> [EXERCISE DETAILS]: Starting with the line containing "def target32 (hdr" and going on through the line containing "def execBeq (a", return the lines of the data below exactly, and only those.

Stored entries
^^^^^^^^^^^^^^^^
-- ==== Sys2Proof/Machine/Control.lean ====
section
/-! DEFINITION. The control instructions of class 4 (R274 to R286) and BRK (R179, R282). -/

namespace Sys2Proof.Machine

/-- A code address relative to a clause header (R172); a PC has 52 bits (R72). -/
def codeAt (hdr : Nat) (off : Int) : Nat := wrapInt 52 (hdr + off)
/-- The target of a 24-bit word offset, and of a 32-bit byte offset. -/
def target24 (hdr : Nat) (off : BitVec 24) : Nat := codeAt hdr (4 * off.toInt)
def target32 (hdr : Nat) (off : BitVec 32) : Nat := codeAt hdr off.toInt

/-- A transfer to the PCs that the two lanes of a pair compute (R275): fault 0x0A when they differ. -/
def transfer (v : Env) (s : State) (pc pc' : Nat) : State × Res :=
  if v.prot && pc != pc' then (s, .fault { code := 0x0A, addr := v.pc }) else (s, .jump pc)

/-- A branch on a condition of A and B (R275). -/
def runBranch (op : Nat) (a b : Opd) (off : BitVec 32) (s : State) (c : Nat → Nat → Bool) : Host.Outcome State Fault Refusal :=
  runLanes { e := Entry.compare 4 op, f := F2.cmp a b, lit := off.toNat % 4 == 0 } s fun _ v s =>
    let go := fun (x y : Nat) => if c x y then target32 v.hdr off else v.next
    transfer v s (go v.a v.b) (go v.a' v.b')

def execBeq (a b : Opd) (off : BitVec 32) (s : State) : Host.Outcome State Fault Refusal := runBranch 0x80 a b off s fun x y => x == y
def execBne (a b : Opd) (off : BitVec 32) (s : State) : Host.Outcome State Fault Refusal := runBranch 0x81 a b off s fun x y => x != y
def execBlt (a b : Opd) (off : BitVec 32) (s : State) : Host.Outcome State Fault Refusal :=
  runBranch 0x82 a b off s fun x y => decide (sext 32 x < sext 32 y)
def execBge (a b : Opd) (off : BitVec 32) (s : State) : Host.Outcome State Fault Refusal :=
  runBranch 0x83 a b off s fun x y => decide (sext 32 y ≤ sext 32 x)
def execBltn (a b : Opd) (off : BitVec 32) (s : State) : Host.Outcome State Fault Refusal := runBranch 0x84 a b off s fun x y => decide (x < y)
def execBgen (a b : Opd) (off : BitVec 32) (s : State) : Host.Outcome State Fault Refusal := runBranch 0x85 a b off s fun x y => decide (y ≤ x)

/-- BRA (R275). -/
def execBra (off : BitVec 24) (s : State) : Host.Outcome State Fault Refusal :=
  runLanes { e := Entry.bare 4 0x06, f := F2.none } s fun _ v s => (s, .jump (target24 v.hdr off))
/-- BRA, two words (R275). -/
def execBraW2 (off : BitVec 32) (s : State) : Host.Outcome State Fault Refusal :=
  runLanes { e := Entry.bare 4 0x86, f := F2.none, lit := off.toNat % 4 == 0 } s fun _ v s => (s, .jump (target32 v.hdr off))

/-- A target in a register pair (R172): bits [63:52] are ignored and bits [1:0] must be zero. -/
def registerTarget (v : Env) (s : State) (k : Nat → State × Res) : State × Res :=
  let pc := v.a % 2 ^ 52
  if v.prot && pc != v.a' % 2 ^ 52 then (s, .fault { code := 0x0A, addr := v.pc })
  else if pc % 4 ≠ 0 then (s, .fault { code := 0x07, addr := pc })
  else k pc

/-- BRX (R275). -/
def execBrx (f : F1) (s : State) : Host.Outcome State Fault Refusal :=
  runLanes { e := .brx 0x07 f.widen, f := f.widen } s fun _ v s => registerTarget v s fun pc => (s, .jump pc)

/-- The push of a return address (R77, R276), and the transfer. -/
def callTo (v : Env) (s : State) (pc : Nat) : State × Res :=
  let sp := (s.laneOf v.who).sptr.toNat
  if sp < 8 then (s, .fault { code := 0x02, flags := 2, addr := (sp + 2 ^ 32 - 8) % 2 ^ 32, info := 3 })
  else
    match s.storePrivate v.who (sp - 8) (leBytes 8 v.next) with
    | .error r => (s, r)
    | .ok s => (s.modLaneOf v.who fun l => { l with sptr := BitVec.ofNat 32 (sp - 8) }, .jump pc)

/-- CALL (R276). -/
def execCall (off : BitVec 24) (s : State) : Host.Outcome State Fault Refusal :=
  runLanes { e := Entry.bare 4 0x08, f := F2.none } s fun _ v s => callTo v s (target24 v.hdr off)
/-- CALL, two words (R276). -/
def execCallW2 (off : BitVec 32) (s : State) : Host.Outcome State Fault Refusal :=
  runLanes { e := Entry.bare 4 0x88, f := F2.none, lit := off.toNat % 4 == 0 } s fun _ v s => callTo v s (target32 v.hdr off)
/-- CALLX (R276). -/
def execCallx (f : F1) (s : State) : Host.Outcome State Fault Refusal :=
  runLanes { e := .callx 0x09 f.widen, f := f.widen } s fun _ v s => registerTarget v s (callTo v s)

/-- RET in one lane (R77, R276). -/
def laneRet (v : Env) (s : State) : State × Res :=
  let sp := (s.laneOf v.who).sptr.toNat
  match s.loadPrivate v.who sp 8 with
  | (.error r, s) => (s, r)
  | (.ok bs, s) =>
    let pc := ofLe bs % 2 ^ 52
    if pc % 4 ≠ 0 then (s, .fault { code := 0x07, addr := pc })
    else (s.modLaneOf v.who fun l => { l with sptr := BitVec.ofNat 32 (sp + 8) }, .jump pc)
/-- RET (R276). -/
def execRet (f : F1) (s : State) : Host.Outcome State Fault Refusal :=
  runLanes { e := .ret 0x0A f.widen, f := f.widen } s fun _ => laneRet

/-- A token of the agent is in a state. -/
def anyToken (l : Lane) (st : TokSt) : Bool := (List.range 6).any fun k => (l.tokens.get {} k).st == st

/-- EXIT in one lane (R277); on the control core it stops the program. -/
def laneExit (v : Env) (s : State) : State × Res :=
  if anyToken (s.laneOf v.who) .faulted then (s, .fault .illegal) else
  match v.who with
  | .lane t lit => (s.exitLane t lit, .done)
  | .prog w => (s.modProg w fun p => { p with st := .stopped, clause := none }, .done)
  | _ => (s, .done)
/-- A stall on a PENDING token: the lane waits in TOKEN, and its gang with it (R75, R205, R216). -/
def tokenStall (s : State) (a : Agent) : State × Bool := (s.modLaneOf a fun l => { l with st := .token }, false)

/-- EXIT (R277): it stalls while a token is PENDING. -/
def execExit (f : F1) (s : State) : Host.Outcome State Fault Refusal :=
  runLanes { e := .exit 0x10 f.widen, f := f.widen } s (fun _ => laneExit)
    fun v s => if anyToken (s.laneOf v.who) .pending then tokenStall s v.who else (s, true)

/-- YIELD (R278): the gang yields after the clause. -/
def execYield (f : F1) (s : State) : Host.Outcome State Fault Refusal :=
  runLanes { e := .yield 0x11 f.widen, f := f.widen } s fun _ _ s =>
    match s.cur with
    | some (.gang g) => ({ s with gangs := s.gangs.map fun (k, x) => (k, if k = g then { x with yields := true } else x) }, .done)
    | _ => (s, .done)

/-- MWAIT in one lane (R279). A woken lane runs it once more, and a control program looks again at its turn. -/
def laneMwait (v : Env) (s : State) : State × Res :=
  let l := s.laneOf v.who
  let scope := mbits v.f.m 2 0
  let leave := fun (d : Nat) =>
    let s := s.modLaneOf v.who fun l => { l with st := .ready }
    (if scope = 0 then s else s.acquire v.who (scope - 1), Res.value d)
  match l.woken with
  | some d => leave d
  | none =>
    if l.st = .mwait then
      if l.mwLimit ≠ 0 && l.since + l.mwLimit ≤ s.cycle then leave 1 else (s, .wait)
    else
      match l.armed with
      | none => (s, .value 3)
      | some r =>
        if r.written then (s, .value 0)
        else
          let enter := fun (l : Lane) => { l with st := .mwait, since := s.cycle, mwLimit := v.a, rep := none }
          match v.who with
          | .lane t lit => ((s.leaveGang t lit).modLane t lit enter, .wait)
          | .prog w => (s.modProg w fun p => { p with lane := enter p.lane }, .wait)
          | _ => (s, .value 0)
/-- MWAIT (R279). -/
def opMwait (op : Nat) (f : F2) (s : State) : Host.Outcome State Fault Refusal :=
  runLanes { e := .mwait op f, f := f } s fun _ => laneMwait
def execMwait (f : F1) (s : State) : Host.Outcome State Fault Refusal := opMwait 0x12 f.widen s
def execMwaitW2 (f : F2) (s : State) : Host.Outcome State Fault Refusal := opMwait 0x92 f s

/-- TRAP (R280): fault 0x0C with A and CODE. -/
def opTrap (op : Nat) (f : F2) (s : State) : Host.Outcome State Fault Refusal :=
  runLanes { e := .trap op f, f := f } s fun _ v s => (s, .fault { code := 0x0C, info := v.a, tcode := v.f.m.toNat })
def execTrap (f : F1) (s : State) : Host.Outcome State Fault Refusal := opTrap 0x18 f.widen s
def execTrapW2 (f : F2) (s : State) : Host.Outcome State Fault Refusal := opTrap 0x98 f s

/-- FLAG_EN of an agent's kernel (R80, R124, R281). -/
def flagEnOf (s : State) (a : Agent) : BitVec 5 :=
  match a with
  | .lane t _ => (s.launchOf t).desc.flagEn
  | .prog w => (s.prog w).flagEn
  | _ => 0

/-- TRAPFENCE (R281); in a protected launch the flags are the OR of the two copies (R248). -/
def execTrapfence (f : F1) (s : State) : Host.Outcome State Fault Refusal :=
  runLanes { e := .trapfence 0x19 f.widen, f := f.widen } s fun _ v s =>
    let l := s.laneOf v.who
    let flags := if v.prot then l.flags ||| l.sflags else l.flags
    if flags &&& flagEnOf s v.who ≠ 0 then (s, .fault { code := 0x0D, info := flags.toNat })
    else (s, .ok flags.toNat flags.toNat 0 0)

/-! Barriers -/

/-- TBAR, CBAR and AWAIT in one lane (R284): arrive once, wait in BARRIER, and complete after the phase. Where a restore has
the instruction run again, its arrival is recorded and it only waits, for a phase that may be complete (R286, R463). -/
def laneBar (v : Env) (x : Nat) (s : State) : State × Res :=
  match v.who with
  | .lane t lit =>
    let l := s.lane t lit
    let again := l.waits && l.arrived.get 0 x == s.phase t x
    if l.woken.isSome || again then
      ((s.modLane t lit fun l => { l with waits := false }).leaveBar v.who t x, .value (l.arrived.get 0 x))
    else
      let s := if !l.waits && l.arrived.get 0 x = s.phase t x then s.arrive t lit x else s
      let s := (s.leaveGang t lit).modLane t lit fun l => { l with st := .barrier, bar := x, rep := none, waits := false }
      (s.checkBar t x, .wait)
  | _ => (s, .fault .illegal)

/-- TBAR (R284). -/
def execTbar (f : F1) (s : State) : Host.Outcome State Fault Refusal :=
  runLanes { e := .tbar 0x20 f.widen, f := f.widen } s fun _ v => laneBar v barTb
/-- CBAR (R284). -/
def execCbar (f : F1) (s : State) : Host.Outcome State Fault Refusal :=
  runLanes { e := .cbar 0x21 f.widen, f := f.widen } s fun _ v => laneBar v barCb
/-- AWAIT (R284). -/
def execAwait (f : F1) (s : State) : Host.Outcome State Fault Refusal :=
  runLanes { e := .await 0x23 f.widen, f := f.widen } s fun _ v s =>
    if 16 ≤ v.a then (s, .fault .illegal) else laneBar v (barNb v.a) s
/-- ARRIVE in one lane (R284). -/
def laneArrive (v : Env) (s : State) : State × Res :=
  match v.who with
  | .lane t lit =>
    if 16 ≤ v.a || (s.lane t lit).arrived.get 0 (barNb v.a) = s.phase t (barNb v.a) + 1 then (s, .fault .illegal)
    else ((s.arrive t lit (barNb v.a)).checkBar t (barNb v.a), .done)
  | _ => (s, .fault .illegal)
/-- ARRIVE (R284). -/
def execArrive (f : F1) (s : State) : Host.Outcome State Fault Refusal :=
  runLanes { e := .arrive 0x22 f.widen, f := f.widen } s fun _ => laneArrive

/-- BRK (R179, R282): fault 0x0E with CODE, in a lane, a control program or a sequencer. -/
def execBrk (code : BitVec 16) (skip : Bool) (s : State) : Host.Outcome State Fault Refusal :=
  match s.cur with
  | some (.seq _) => runSeq { e := Entry.bare 7 0x7F, f := F2.none, skip := skip } s fun _ s => (s, .fault { code := 0x0E, info := code.toNat })
  | _ => runLanes { e := Entry.bare 7 0x7F, f := F2.none, skip := skip } s fun _ _ s => (s, .fault { code := 0x0E, info := code.toNat })

end Sys2Proof.Machine
end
^^^^^^^^^^^^^^^^
> [OUTPUT FOR THIS TASK]:
def target32 (hdr : Nat) (off : BitVec 32) : Nat := codeAt hdr off.toInt

/-- A transfer to the PCs that the two lanes of a pair compute (R275): fault 0x0A when they differ. -/
def transfer (v : Env) (s : State) (pc pc' : Nat) : State × Res :=
  if v.prot && pc != pc' then (s, .fault { code := 0x0A, addr := v.pc }) else (s, .jump pc)

/-- A branch on a condition of A and B (R275). -/
def runBranch (op : Nat) (a b : Opd) (off : BitVec 32) (s : State) (c : Nat → Nat → Bool) : Host.Outcome State Fault Refusal :=
  runLanes { e := Entry.compare 4 op, f := F2.cmp a b, lit := off.toNat % 4 == 0 } s fun _ v s =>
    let go := fun (x y : Nat) => if c x y then target32 v.hdr off else v.next
    transfer v s (go v.a v.b) (go v.a' v.b')

def execBeq (a b : Opd) (off : BitVec 32) (s : State) : Host.Outcome State Fault Refusal := runBranch 0x80 a b off s fun x y => x == y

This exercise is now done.